# What to work on
Starting at the first line of the records below, transcribe each line exactly, ending with the line that contains "def firingReport (f".

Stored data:
^^^^^^^^

-- ==== Sys2Proof/Machine/Recovery.lean ====
section
/-! DEFINITION. Detection in PEs and tile structures, and the recoveries: retry, substitution, wafer replay with its
journal, and tile retirement; the watchdogs and ALIVE (R452 to R479). -/

namespace Sys2Proof.Machine

namespace State

/-- The report of an error in a firing. -/
def firingReport (f : Firing) (cls src kind loc detail : Nat) : Report :=
  ⟨cls, src, kind, loc, detail, true, f.tag, some f.wafer⟩

/-- A checker mismatch in a firing (R452, R453, R467, R468): retried, then its PE substituted, or the tile retired where
no spare is left.  `unit` as Table 15.4. -/
def checkerError (s : State) (n unit : Nat) : State :=
  match s.firing? n with
  | none => s
  | some f =>
    if f.stage = .ready then s
    else
      let src := srcTile f.tile 0
      let r := firingReport f (if f.attempt = 0 then 1 else if s.rfld (Reg.TIL_SPARE f.tile) 4 0 = 0x1F then 3 else 2) src 3
        f.pe ((if f.attempt = 0 then 256 else 512) + unit)
      let s1 := s.lastErr (Reg.PEX_LAST_ERR f.tile f.pe) r
      let first := ((s.retryOf f.id).map (·.time)).getD s.clock
      if r.cls = 1 then
        (((s1.report r none).openRecovery { s.newJob 1 1 src f.tile f.pe [] with fid := some f.id }).retryFiring f).updFiring f.id
          (fun x => { x with attempt := 1 })
      else if r.cls = 3 then
        (s1.retryGone f.id).report r (some { s.newJob 6 3 src f.tile 0 s.activeSlots with time := first })
      else (s1.retryGone f.id).report r (some { s.newJob 2 2 src f.tile f.pe [] with time := first })

/-- Committed stores and events of a PE drain in their usual order (R468): events that others wait for go first (R277). -/
def drainPe : Nat → State → Nat → Nat → State
  | 0, s, _, _ => s
  | k + 1, s, t, p =>
    if s.storeBuf.any (fun b => decide (b.tile = t ∧ b.pe = p)) then drainPe k (s.drainStore t p) t p
    else if s.eventBuf.any (fun b => decide (b.tile = t ∧ b.pe = p)) then
      match s.eventBuf.foldl (fun (acc : Option EbEntry) e => match acc with
        | none => some e
        | some x => if e.seq < x.seq then some e else some x) none with
      | none => s
      | some e =>
        if s.storeBuf.any (fun b => decide (b.tile = e.tile ∧ b.pe = e.pe)) then drainPe k (s.drainStore e.tile e.pe) t p
        else drainPe k (s.drainEvent e.tile e.pe) t p
    else s

/-- PE substitution (R468). -/
def substitute (s : State) (t p : Nat) : State :=
  match s.curJob 2 t p with
  | none => s
  | some j =>
    if s.rfld (Reg.TIL_SPARE t) 4 0 = 0x1F then
      let s1 := s.endJob j
      s1.report (Report.plain 3 (srcTile t 0) 9 p 2) (some { s1.newJob 6 3 (srcTile t 0) t 0 s1.activeSlots with time := j.time })
    else
      let mine (f : Firing) : Bool := decide (f.tile = t ∧ f.pe = p ∧ f.stage ≠ .ready)
      let fs := s.firings.filter mine
      let s1 := fs.foldl (fun s f => s.unstage f) s
      let s2 := drainPe (s1.storeBuf.length + s1.eventBuf.length + 1) s1 t p
      let s3 := { s2 with firings := fs.map (fun f => { unstaged f with stage := .ready, attempt := 0 }) ++
                                     s2.firings.filter (fun f => !mine f) }
      let s4 := ((s3.rmax (Reg.TIL_READYQ_MAX t) (s3.readyCount t)).spareIn t p).endJob j
      if fs.isEmpty then s4 else { s4 with recWait := s4.recWait ++ [⟨j, fs.map (·.id)⟩] }

/-- Something with the incarnation that the slot would take next still exists (R469). -/
def incWaits (s : State) (k : Nat) : Bool :=
  let v := ((s.slotAt k).inc + 1) % 16
  s.mst.any (fun e => decide (keySlot e.key = k ∧ e.inc = v)) || s.delays.any (fun d => decide (d.slot = k ∧ d.inc = v)) ||
    s.deferred.any (fun d => decide (tagSlot d.tag = k ∧ d.inc = v))

/-- The committed sends that belong to an open packet of an activation, its closing one included, leave the event buffers:
the packet that they would have joined has vanished (R332). -/
def dropPacketTail (h act : Nat) : List EbEntry → List EbEntry
  | [] => []
  | b :: rest => match b.ev with
    | .chSend k _ close _ =>
      if k = h ∧ b.act = act then (if close then rest else dropPacketTail h act rest) else b :: dropPacketTail h act rest
    | _ => b :: dropPacketTail h act rest

/-- Steps 1 and 2 of a replay of the wafer in slot `k` (R470, R471, R477); the slot's matching-store entries leave with
the purge walks (R105). (DEDUCED, log entry 64) -/
def replaySlot (s : State) (k : Nat) : State :=
  let x := s.slotAt k
  if x.state ≠ 1 ∧ x.state ≠ 3 then s
  else if 7 ≤ x.replays then (s.collect { Report.plain 4 0x030 0x11 0 2 with wafer := some x.wafer }).graveReaction
  else
    let inc := (x.inc + 1) % 16
    let s1 := s.updSlot k (fun y => { y with
      state := 3, inc := inc, replays := y.replays + 1, flags := 0, nd := false, quar := false, crumbs := [], dropped := 0,
      restore := true, rsclosed := false, flows := [] })
    let s2 := s1.decision 0x11 inc k 0 (w64 x.wafer)
    let ids := (s2.acts.filter (fun a => decide (a.slot = k ∧ a.inc = x.inc))).map (·.id)
    let s3 := (s2.firings.filter (fun f => decide (f.slot = k ∧ f.inc = x.inc))).foldl (fun s f => s.dropFiring f)
      (s2.lockReplay k (fun c => ids.contains c))
    let s4 := s3.rewind (fun p => match p.owner with
      | .graph a _ i => ids.contains a && decide (i = x.inc)
      | _ => false)
    let s5 := { s4 with
      net := s4.net.filter (fun t => decide (tagSlot t.tag ≠ k))
      mfetch := s4.mfetch.filter (fun m => decide (tagSlot m.tok.tag ≠ k))
      delays := s4.delays.filter (fun d => decide (d.slot ≠ k))
      deferred := s4.deferred.filter (fun d => decide (tagSlot d.tag ≠ k))
      startReqs := s4.startReqs.filter (fun r => decide (r.slot ≠ k))
      flowQ := s4.flowQ.filter (fun r => decide (r.slot ≠ k))
      staged := s4.staged.filter (fun w => !decide (w.slot = k ∧ w.wafer = x.wafer ∧ w.inc = x.inc) || w.due)
      acts := s4.acts.map (fun (a : Act) => if a.slot = k ∧ a.inc = x.inc ∧ a.state = ActState.live then { a with state := ActState.ending } else a)
      eventBuf := s3.openPkts.foldl (fun (es : List EbEntry) (p : OpenPkt) => match p.owner with
        | .graph a _ i => if ids.contains a && decide (i = x.inc) then dropPacketTail p.handle a es else es
        | _ => es) s4.eventBuf }
    s5

/-- The running recovery with other slots. -/
def setCur (s : State) (j j' : RecJob) : State :=
  { s with recCur := some j', recOpen := s.recOpen.erase j ++ [j'] }

/-- WAFER_REPLAY of one slot that the running recovery names; the last one completes it (R470, Table 15.7). -/
def waferReplay (s : State) (k : Nat) : State :=
  match s.recCur with
  | none => s
  | some j =>
    if j.mech ≠ 5 ∨ !j.slots.contains k ∨ s.incWaits k then s
    else
      let s1 := s.replaySlot k
      if s1.dead then s1
      else
        let j' := { j with slots := j.slots.filter (fun x => decide (x ≠ k)) }
        let s2 := s1.setCur j j'
        if j'.slots.isEmpty then s2.endJob j' else s2

/-- Steps 3 and 4 of a replay: the journal is written back newest first, or the replay is UNSAFE; withheld locks and the
wafer's roots follow (R470, R473). -/
def journalRestore (s : State) (k : Nat) : State :=
  let x := s.slotAt k
  if !x.restore ∨ x.state ≠ 3 ∨ s.storeBuf.any (fun b => decide (b.slot = k ∧ b.wafer = x.wafer ∧ b.inc ≠ x.inc)) then s
  else
    let s1 :=
      if x.nojrnl then
        (s.rsetBit Reg.FCL_STATUS 1 true).collect ⟨0, 0x380, 0x0A, k, 16 + x.inc, false, 0, some x.wafer⟩
      else x.journal.reverse.foldl (fun (s : State) e => s.memWrite none e.addr e.bytes) s
    (((s1.updSlot k (fun y => { y with journal := [], nojrnl := false, restore := false })).lockUnhold k).placeRoots k).settle

/-- A tile is retired (R475); its store, table, reserve and filter are discarded, and its MST counters read 0 (R105). -/
def retireTile (s : State) (t : Nat) : State :=
  match s.curJob 6 t 0 with
  | none => s
  | some j =>
    if s.activeSlots.any s.incWaits then s
    else
      let s1 := (List.range 17).foldl (fun (s : State) p => drainPe (s.storeBuf.length + s.eventBuf.length + 1) s t p) s
      let s2 := s1.activeSlots.foldl replaySlot s1
      let s3 := [Reg.MST_OCC_MAX t, Reg.MST_SPILLS t, Reg.MST_FETCHES t, Reg.MST_FILTER_FP t, Reg.MST_CONFLICT t,
        Reg.MST_OLDEST_CNT t, Reg.MST_DL_COUNT t, Reg.MST_ECC_CE t].foldl (fun (s : State) a => s.rset a 0)
        { s2 with mst := s2.mst.filter (fun e => decide (e.tile ≠ t))
                  filt := s2.filt.filter (fun x => decide (x.1 / 262144 ≠ t))
                  spillOvf := s2.spillOvf.filter (fun x => decide (x / 65536 ≠ t)) }
      let s4 := (s3.rsetFld (Reg.TIL_STATUS t) 9 8 2).updTile t (fun x => { x with
        spilling := false, oldest := false, reload := false, throttle := false })
      let s5 := s4.endJob j
      if (List.range 16).all (fun u => decide (2 ≤ s5.tileState u)) then s5.grave 0x030 9 t 2 else s5

/-- The recovery sequencer takes the oldest entry of the recovery queue (R458).  Entries that need no more work of it
complete at once; a rewrite of an instruction word of an engine is done here (Table 12.6). -/
def recDispatch (s : State) : State :=
  match s.recCur, s.recQ with
  | none, j :: rest =>
    let s1 := { s with recCur := some j, recQ := rest }
    if j.mech = 0 then s1.endJob j
    else if j.mech = 1 then
      (s1.updEngine j.a (fun e => { e with iram := smPut e.iram j.b 0 (smGet e.image j.b 0) })).endJob j
    else if j.mech = 3 then s1.ucsReadBack j.a j.b
    else if (j.mech = 5 ∧ j.slots.all (fun k => let st := (s.slotAt k).state; decide (st ≠ 1 ∧ st ≠ 3))) then s1.endJob j
    else s1
  | _, _ => s

/-- Slots with state on a tile. -/
def slotsOn (s : State) (t : Nat) : List Nat :=
  s.activeSlots.filter (fun k => s.firings.any (fun f => decide (f.tile = t ∧ f.slot = k)) ||
    s.net.any (fun x => decide (x.dtile = t ∧ tagSlot x.tag = k)) || s.mst.any (fun e => decide (e.tile = t ∧ keySlot e.key = k)))

/-- An error in a tile structure (Table 15.2): `kind` 0 a firing's replay shadow, 1 and 2 the store and event buffers,
3 ready queue, 4 port-mask cache, 5 ingress and egress buffers, 6 router; `i` is the firing, entry or index. -/
def tileError (s : State) (t kind i : Nat) (e : Codeword) : State :=
  let sub := if kind = 0 then 6 else if kind ≤ 2 then 7 else if kind ≤ 4 then 1 else 5
  let r := Report.plain 0 (srcTile t sub) 1 0 (eccDetail e)
  match d144Check e with
  | .clean => s
  | .corrected _ _ => s.report r none
  | .uncorrectable =>
    if kind = 0 then
      (match s.firing? i with
       | some f => if f.tile = t then s.askReplay { r with hasTag := true, tagw := f.tag, wafer := some f.wafer } [f.slot] else s
       | none => s)
    else if kind = 1 then
      (match (s.storeBuf.filter (fun b => decide (b.tile = t)))[i]? with
       | some b => { s with storeBuf := s.storeBuf.erase b }.askReplay { r with wafer := some b.wafer } [b.slot]
       | none => s)
    else if kind = 2 then
      (match (s.eventBuf.filter (fun b => decide (b.tile = t)))[i]? with
       | some b => { s with eventBuf := s.eventBuf.erase b }.askReplay { r with wafer := some b.wafer } [b.slot]
       | none => s)
    else
      let m := s.noteError 6 t (kind * 2 ^ 20 + i) 1000000000
      if m.1 then m.2.report { r with cls := 3 } (some (m.2.newJob 6 3 r.src t 0 m.2.activeSlots))
      else m.2.askReplay r (m.2.slotsOn t)

/-- An error in the sequencer's memory (Table 15.2, R460): `kind` 0 its RAMs, 1 one vault bank, 2 the boot ROM, 3 both
vault banks. -/
def seqError (s : State) (kind : Nat) (e : Codeword) : State :=
  if !s.recOpen.isEmpty then s
  else
    let sub := if kind = 0 then 0 else if kind = 2 then 2 else 1
    let r := Report.plain 0 (0x380 + sub) 1 0 (eccDetail e)
    match d144Check e with
    | .clean => s
    | .corrected _ _ => ((s.rinc (Reg.CEN_ECC_CE 8)).rset (Reg.CEN_ECC_LAST 8) r.word).report r none
    | .uncorrectable =>
      let s1 := s.rset (Reg.CEN_ECC_LAST 8) r.word
      if kind = 1 then { s1.retried { r with cls := 1 } with ucsMaster := s1.ucsSecond } else s1.report { r with cls := 4 } none

/-- The recovery watchdog (R479). (DESIGN CHOICE, log entry 91) -/
def recWatchdog (s : State) : State :=
  if s.recOpen.any (fun j => decide (j.time + 50000 ≤ s.clock)) then s.grave 0x031 8 0 1 else s

/-- The sequencer watchdog (R463). -/
def seqWatchdog (s : State) : State :=
  if s.pins.aliveEn && decide (s.pins.kickT + clampNat 100 1000000 (s.rfld Reg.FCL_SEQ_WDOG 19 0) * 1000 ≤ s.clock) then
    s.grave 0x032 8 0 2
  else s

/-- An ALIVE toggle (R461); a reset is in progress until boot is READY (R489). -/
def aliveToggle (s : State) : State :=
  if s.pins.aliveEn && decide (s.rfld Reg.BOOT_STATUS 63 60 = 5) && decide (s.pins.aliveT + 50000 ≤ s.clock) then
    { s with pins.alive := !s.pins.alive, pins.aliveT := s.clock, pins.aliveSeen := true }
  else s

/-- A write to `FCL_CTRL` (R461, R463). -/
def fclCtrl (s : State) (v : Word) : State :=
  if bit v 0 && !s.rbit Reg.FCL_CTRL 0 then
    { s.rsetBit Reg.FCL_CTRL 0 true with pins.aliveEn := true, pins.aliveT := s.clock, pins.kickT := s.clock }
  else s

/-- A write to `FCL_CLEAR` (R455). -/
def fclClear (s : State) (v : Word) : State :=
  (List.range 4).foldl (fun (s : State) c =>
    if bit v c then
      ((((s.rset (Reg.FCL_FIRST c) 0).rset (Reg.FCL_FIRST_WAFER c) 0).rset (Reg.FCL_FIRST_TAG c) 0).rset
        (Reg.FCL_FIRST_TIME c) 0).rsetBit Reg.FCL_OVF c false
    else s) s

end State

/-- A report of any unit (R451, R454 to R458); where the report asks the sequencer for a recovery, its own command gives it. -/
def execFaultReport (c src kind loc detail : Nat) (tagged : Bool) (tag : Word) (wafered : Bool) (wafer : Nat) (s : State) : Out :=
  .next (s.report ⟨c, src, kind, loc, detail, tagged, tag, if wafered then some wafer else none⟩
    (if c = 2 ∨ c = 3 then some (s.newJob 0 c src 0 0 []) else none))
def execPeCheckerError (f unit : Nat) (s : State) : Out := .next (s.onlyIf (!s.dead) (·.checkerError f unit))
def execRecoveryDispatch (s : State) : Out := .next (s.onlyIf (!s.dead) State.recDispatch)
def execPeSubstitution (t p : Nat) (s : State) : Out := .next (s.onlyIf (!s.dead) (·.substitute t p))
def execWaferReplay (k : Nat) (s : State) : Out := .next (s.onlyIf (!s.dead) (·.waferReplay k))
def execJournalRestore (k : Nat) (s : State) : Out := .next (s.onlyIf (!s.dead) (·.journalRestore k))
def execTileRetirement (t : Nat) (s : State) : Out := .next (s.onlyIf (!s.dead) (·.retireTile t))
def execTileStructureError (t kind i : Nat) (e : Codeword) (s : State) : Out := .next (s.onlyIf (!s.dead) (·.tileError t kind i e))
def execSequencerMemoryError (kind : Nat) (e : Codeword) (s : State) : Out := .next (s.onlyIf (!s.dead) (·.seqError kind e))
def execRecoveryWatchdogExpiry (s : State) : Out := .next (s.onlyIf (!s.dead) State.recWatchdog)
def execSequencerWatchdogExpiry (s : State) : Out := .next (s.onlyIf (!s.dead) State.seqWatchdog)
def execAliveToggle (s : State) : Out := .next (s.onlyIf (!s.dead) State.aliveToggle)
def execAliveEnable (m : Nat) (v : Word) (s : State) : Out := .next (s.onlyIf (s.mayWrite m) (·.fclCtrl (setBit v 0 true)))
def execFclClear (m : Nat) (v : Word) (s : State) : Out := .next (s.onlyIf (s.mayWrite m) (·.fclClear v))
def execFclLogPop (m : Nat) (v : Word) (s : State) : Out :=
  .next (s.onlyIf (s.mayWrite m && bit v 0) (fun s => { s with fclLog := s.fclLog.drop 1 }))
def execFclSeqKick (m : Nat) (v : Word) (s : State) : Out :=
  .next (s.onlyIf (s.mayWrite m && bit v 0) (fun s => { s with pins.kickT := s.clock }))

end Sys2Proof.Machine
end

^^^^^^^^

# Response area
-- ==== Sys2Proof/Machine/Recovery.lean ====
section
/-! DEFINITION. Detection in PEs and tile structures, and the recoveries: retry, substitution, wafer replay with its
journal, and tile retirement; the watchdogs and ALIVE (R452 to R479). -/

namespace Sys2Proof.Machine

namespace State

/-- The report of an error in a firing. -/
def firingReport (f : Firing) (cls src kind loc detail : Nat) : Report :=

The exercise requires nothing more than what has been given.